For one aspect that make this a bit more (or maybe less) is that I am not sure you can watch FPS to FPS ratio to know how faster a system his to a specific test.

Say you are running at 100 fps, 10 ms a frame

If you get twice has fast at a step that was taking 1ms of the frame you will not go to 200 fps but maybe more to 105 fps, for a video card to gain twice the frame just from faster RT calculation it would need to be I would imagine way more than twice at fast at it, a bit like you need to more than double everything a video card do to double your FPS because there would be some non video card element involved in a frame that would not necessarily go down, could even go up has it got less time from the last rendering to do is work.

stat-scenerendering-4.jpg


nothing will be a perfect ratio of RT performance but some proxy will be better than other, RT heavy like Metro Exodus, Control and maybe best of all Quake 2 RTX, will be better proxies of pure gen on gen RT performance increase, according to this:

https://www.dsogaming.com/wp-content/uploads/2022/10/NVIDIA-RTX-4090-ray-traced-benchmarks-4K.png

2080ti/3080/4090
Control: 28 / 38 / 76
Metro Exodus: 25/ 31 / 70
Quake 2: 20 / 38 / 76

At 4k, with RT the 3080 has maybe VRAM issue often here, but that the idea, putting very lite RT title like Far Cry is just polluting the data.
 
Why compare 4090 to 3090ti when comparing latest generation to last? You'd compare 4090 to 3090. Further, that also skews the results at the other end as well, as you should be looking at 2080ti to 3090. (Titan doesn't count since it wasn't a 2090, and was a $2500 professional part)

This just seems like general idiocy.
 
Why compare 4090 to 3090ti when comparing latest generation to last? You'd compare 4090 to 3090. Further, that also skews the results at the other end as well, as you should be looking at 2080ti to 3090. (Titan doesn't count since it wasn't a 2090, and was a $2500 professional part)

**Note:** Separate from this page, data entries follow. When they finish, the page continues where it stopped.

/-- The cells of an MMA, computed from its operands with the addends given. -/
def MmaOp.cells (o : MmaOp) (adds : Nat → Nat) : List (Nat × Nat) :=
  match fmtOf o.fmt with
  | some f => mmaCells o.strict f o.seed o.k (pairRows o.rowsA) (pairRows o.rowsB) adds
  | none => []

/-- The accumulators that a failing MMA leaves poisoned, with the poison word of each (R209, R248). -/
def poisonOf (m : Mod) (t : Nat) (bad : List Landing) : List (Nat × BitVec 32) :=
  bad.filterMap (fun l => match l.w with
    | .acc a _ => some (a, poisonWord (mmaTy m t l.issued) (a % 2 == 1))
    | _ => none)

/-- The addend of a cell of a later MMA that chains onto a failing one: the poison words in place of the words of the accumulators that it leaves poisoned (R233, R248). -/
def poisonAddend (r : MmaRun) (bad : List (Nat × BitVec 32)) (c : Nat) : Nat :=
  let old := r.op.addends.getD c 0
  let part (a : Nat) (x : Nat) : Nat := ((tblFind bad a).map BitVec.toNat).getD x
  if r.ty = .fp64 then part (r.acc / 2 * 2) (old % 2 ^ 32) + 2 ^ 32 * part (r.acc / 2 * 2 + 1) (old / 2 ^ 32) else part r.acc old

/-- The word of a cell that one member of an accumulator takes (R209). -/
def cellWord (ty : AccTy) (a x : Nat) : BitVec 32 := BitVec.ofNat 32 (if ty = .fp64 ∧ a % 2 = 1 then x / 2 ^ 32 else x)

/-- A landing of thread `t` under a residue failure: the one that fails turned into poison; a later MMA that chains onto it computes with the poison (R248). -/
def poisonLanding (m : Mod) (t due issued : Nat) (bad : List (Nat × BitVec 32)) (l : Landing) : Landing :=
  match l.w with
  | .acc b _ =>
    if !isMma l || decide (l.issued < issued) then l
    else if l.due = due then { l with w := .acc b ((List.range 256).map (fun c => (c, (tblFind bad b).getD 0))) }
    else
      match mmaRun m t l.issued with
      | none => l
      | some r =>
        if (accMembers r.ty r.acc).any (fun a => (tblFind bad a).isSome) then
          { l with w := .acc b ((r.op.cells (poisonAddend r bad)).map (fun p => (p.1, cellWord r.ty b p.2))) }
        else l
  | _ => l

/-- The residue check of the MMA of thread `t` that lands in cycle `due` fails: poison in its accumulator, and MAC_CHECK as it lands (R248, R249). -/
def residueFail (m : Mod) (t due : Nat) : Mod :=
  let bad := (ctx m t).inflight.filter (fun l => isMma l && l.due == due)
  let known := (ctx m t).inflight.any (fun l => l.due == due && (match l.w with | .check _ => true | _ => false))
  match bad with
  | [] => m
  | l :: _ =>
    if known then m
    else
      let a := match l.w with | .acc a _ => a | _ => 0
      let check : Landing := { l with w := .check (machineCheck 0x30 (slotNum .m) a l.bundle 0) }
      setCtx m t (fun x => { x with inflight := x.inflight.map (poisonLanding m t due l.issued (poisonOf m t bad)) ++ [check] })

/-! ## Readout (R214, R215, R242) -/

/-- TILE_SHAPE of a readout: a combination outside R214, or the odd member of an FP64 pair (log 52, DEDUCED). -/
def readoutFault (slot : Slot) (x : Ctx) (acc : Nat) (fmt : BitVec 4) : Option Flt :=
  match fmtOf fmt with
  | none => none
  | some f =>
    if (readoutOf (x.aty acc) f false).isNone || (x.aty acc == .fp64 && acc % 2 == 1) then some (syncFault slot 0x23 0 0) else none

/-- The draws of an instruction that rounds `n` elements, in order (R287, R288). -/
def drawMany (m : Mod) (th n : Nat) (on : Bool) : Mod × List Nat :=
  if on then
    match drawN n (ctx m th).sr0 (ctx m th).sr1 with
    | (l, a, b) => (setCtx m th (fun x => { x with sr0 := a, sr1 := b }), l)
  else (m, List.replicate n 0)

/-- The rows read out of an accumulator at issue, with their draws: 16 rows and their row bytes (R214). -/
def readOut (k : Iss) (slot : Slot) (m : Mod) (acc : Nat) (f : Fmt) (rnd : BitVec 2) (half : Bool) : Mod × List Nat × Nat :=
  let ty := k.x.aty acc
  match readoutOf ty f half with
  | none => (m, [], 0)
  | some o =>
    let mode := rndCode rnd k.x.rnd
    let reads (_ c : Nat) : Bool := decide (o.col ≤ c % 16 ∧ c % 16 < o.col + o.cols)
    let m := parityCheck m k slot ty acc reads
    match drawMany m k.th (16 * o.cols) (o.rounds && decide (mode = .stoch)) with
    | (m, rs) => (m, readoutRows k.x.strict mode rs ty f o (accRead k.x ty acc reads), o.rowBytes)

/-- A whole row of a tile: its data and its scale bytes. -/
def wholeRow (r : Nat) (row : TRow) : RowWrite :=
  { row := r, data := BitVec.ofNat 512 row.data, mask := ~~~(0 : Vec), scale := some (BitVec.ofNat 32 row.scale) }

/-- A tile's rows and configuration, put in flight together. -/
def landTile (k : Iss) (m : Mod) (n : Nat) (slot : Slot) (t : Nat) (rows : List TRow) (cfg : TileCfg) : Mod :=
  let ws := ((List.range rows.length).zip rows).map (fun p => wholeRow p.1 p.2)
  land (land m k.th k.cyc n slot k.pc (.tile t ws)) k.th k.cyc n slot k.pc (.tileCfg t cfg)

This just seems like general idiocy.
It seems you didn't get idea of this analysis at all.
 
It seems you didn't get idea of this analysis at all.
Seems to me like he got the idea just fine, and he is pointing out what should be obvious. The 4090 is not a 3090Ti competitor, but a 3090 competitor. So why compare the RT performance of the 3090Ti vs the 4090, other than to make the 4090 look slightly worse than it actually is.

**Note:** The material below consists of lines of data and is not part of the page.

-- ==== Sys2Proof/Machine/Tile.lean ====
section
/-! DEFINITION. The L and T slots (R108 to R113, R205 to R208, R216, R376 to R381, R437, R438): local memory, global rows and vectors, and PUT. -/

namespace Sys2Proof.Machine

/-! ## Local-memory operands (R108 to R112) -/

/-- The fields of a stride descriptor (R108). -/
def sdStride (w : Word) : Nat := fld w.toNat 0 13
def sdOffset (w : Word) : Nat := fld w.toNat 16 13
def sdStep (w : Word) : Nat := fld w.toNat 32 13

/-- The start unit of an operand (R109, R110). -/
def startUnit (x : Ctx) (o : LmOp) : Nat := o.lm13.toNat + (if o.mode = 0 then 0 else sdOffset (x.sdesc o.sd.toNat))

/-- row_unit[i] (R110, R111). -/
def rowUnit (x : Ctx) (o : LmOp) (i : Nat) : Nat := (startUnit x o + i * sdStride (x.sdesc o.sd.toNat)) % 8192

/-- scale_unit of an operand of `rows` rows (R110). -/
def scaleUnit (x : Ctx) (o : LmOp) (rows : Nat) : Nat := (rowUnit x o (rows - 1) + 1) % 8192

/-- The one unit of VLD and VST. -/
def oneUnit (x : Ctx) (o : LmOp) : Nat := startUnit x o % 8192

/-- The reserved address mode (R109). -/
def modeCheck (o : LmOp) : Option Nat := if o.mode = 3 then some 1 else none

/-- The update of mode 0b10, a fixed result of latency 1 that writes the whole descriptor (R109, R112). -/
def sdUpdate (k : Iss) (slot : Slot) (o : LmOp) (m : Mod) : Mod :=
  if o.mode = 2 then
    let w := k.x.sdesc o.sd.toNat
    land m k.th k.cyc 1 slot k.pc (.sd o.sd.toNat (setFld w 16 13 ((sdOffset w + sdStep w) % 8192)))
  else m

/-- The units of a tile operand: rows, then the scale unit where there is one. -/
def tileUnits (x : Ctx) (o : LmOp) (rows : Nat) (scale : Bool) : List Nat :=
  (List.range rows).map (rowUnit x o) ++ (if scale then [scaleUnit x o rows] else [])

/-- ILLEGAL 0x6 of a confined core: a unit outside the context's quarter (R343). -/
def quarterFault (k : Iss) (slot : Slot) (units : List Nat) : Option Flt :=
  if (core k.m (k.th / 4)).conf && !units.all (fun u => inQuarter k.th (64 * u) 64) then some (syncFault slot 0x21 6 0) else none

/-- The banks counted for a tile operand (R379): two rows a cycle, the scale unit in the last; reads of one unit by one instruction count once. -/
def tileBanks (x : Ctx) (o : LmOp) (rows : Nat) (scale reads : Bool) : List (Nat × Nat) :=
  let last := ceilDiv rows 2 - 1
  (List.range (ceilDiv rows 2)).flatMap (fun c =>
    let us := ((if 2 * c < rows then [rowUnit x o (2 * c)] else []) ++ (if 2 * c + 1 < rows then [rowUnit x o (2 * c + 1)] else []) ++
      (if scale && c == last then [scaleUnit x o rows] else []))
    (if reads then us.eraseDups else us).map (fun u => (c, u % 16)))

/-- `n` bytes of a unit as an own read finds them (R377, R388). -/
def readUnit (m : Mod) (k : Iss) (slot : Slot) (u at_ n : Nat) : Mod × List Byte := ownRead m k.th slot k.pc (lmAddr (k.th / 4) (64 * u + at_)) n

/-! ## TLL and VLD -/

/-- The LM ranges that TLL reads: each row, and the scale bytes of each row where there are some (R205). -/
def tllRanges (k : Iss) (o : LmOp) (cfg : TileCfg) : List (Nat × Nat) :=
  (List.range cfg.rows).map (fun i => (lmAddr (k.th / 4) (64 * rowUnit k.x o i), cfg.rowBytes)) ++
  (if cfg.scale = 0 then [] else (List.range cfg.rows).map (fun i => (lmAddr (k.th / 4) (64 * scaleUnit k.x o cfg.rows + 4 * i), cfg.scale)))

/-- The rows that TLL reads at issue (R205). -/
def tllRows (k : Iss) (o : LmOp) (cfg : TileCfg) (m : Mod) : Mod × List RowWrite :=
  (ownReads m k.th .l k.pc (tllRanges k o cfg),
   (List.range cfg.rows).map (fun i =>
     let sc := if cfg.scale = 0 then [] else ownData m (lmAddr (k.th / 4) (64 * scaleUnit k.x o cfg.rows + 4 * i)) cfg.scale
     wholeRow i { data := ofBytes (ownData m (lmAddr (k.th / 4) (64 * rowUnit k.x o i)) cfg.rowBytes), scale := ofBytes sc }))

Case in point, 10 game benchmark RT performance:
1668927183649.png
 
Last edited:
I see the 4090 being 2.3 times faster overall in ray tracing than the 6950 xt on the techpowerup review including the modest results in Far Cry 6. The 7900 xtx is supposedly only going to be a little over 50% faster overall in ray tracing than the 6950 xt so that means even the 4080 will be well ahead in ray tracing. In fact it looks like the MSRP price gaps for the 4090 and 4080 over the 7900xtx will line up with the ray tracing advantage.
The 7900 xtx is priced precisely to account for its rasterization + raytracing performance vs its competition, just like the 6-series was. AMD is following nV lock step on the horrendous pricing that’s been set by Lovelace. This considered, 7900xtx will come very close to 4080 (4070) in rasterization (+/- 10%), and far behind in RT. Early Q2, nV will release its 4080 ti to counter.
 
The 7900 xtx is priced precisely to account for its rasterization + raytracing performance vs its competition, just like the 6-series was. AMD is following nV lock step on the horrendous pricing that’s been set by Lovelace. This considered, 7900xtx will come very close to 4080 (4070) in rasterization (+/- 10%), and far behind in RT. Early Q2, nV will release its 4080 ti to counter.
The 7900xtx should be well ahead of the 4080 in rasterization from everything they have shown.
 
They really haven't shown jack shit. Until 3rd party benchmarks come out, nobody really knows anything and anyone saying otherwise is theorizing at best or making shit up at worst.
Yeah you are right as all they did was clearly lie and the 7900xtx will certainly be at least 20% slower than what they showed...
 
Yeah you are right as all they did was clearly lie and the 7900xtx will certainly be at least 20% slower than what they showed...
I clearly didn't say that. You should perhaps not put words into other people's mouths.
 
I clearly didn't say that. You should perhaps not put words into other people's mouths.
You are making zero sense. They showed some benchmarks but you are saying they did not show "jack shit" and that nobody knows anything until 3rd party benchmarks come out. Whether you can accept it or not based on what they did show it looks like the 7900xtx will easily be ahead of the 4080 in rasterization.
 
You are making zero sense. They showed some benchmarks but you are saying they did not show "jack shit" and that nobody knows anything until 3rd party benchmarks come out. Whether you can accept it or not based on what they did show it looks like the 7900xtx will easily be ahead of the 4080 in rasterization.
They have shown "up to" and best case scenarios. We will see how well those age with actual benchmarks.
 
Why compare 4090 to 3090ti when comparing latest generation to last? You'd compare 4090 to 3090. Further, that also skews the results at the other end as well, as you should be looking at 2080ti to 3090. (Titan doesn't count since it wasn't a 2090, and was a $2500 professional part)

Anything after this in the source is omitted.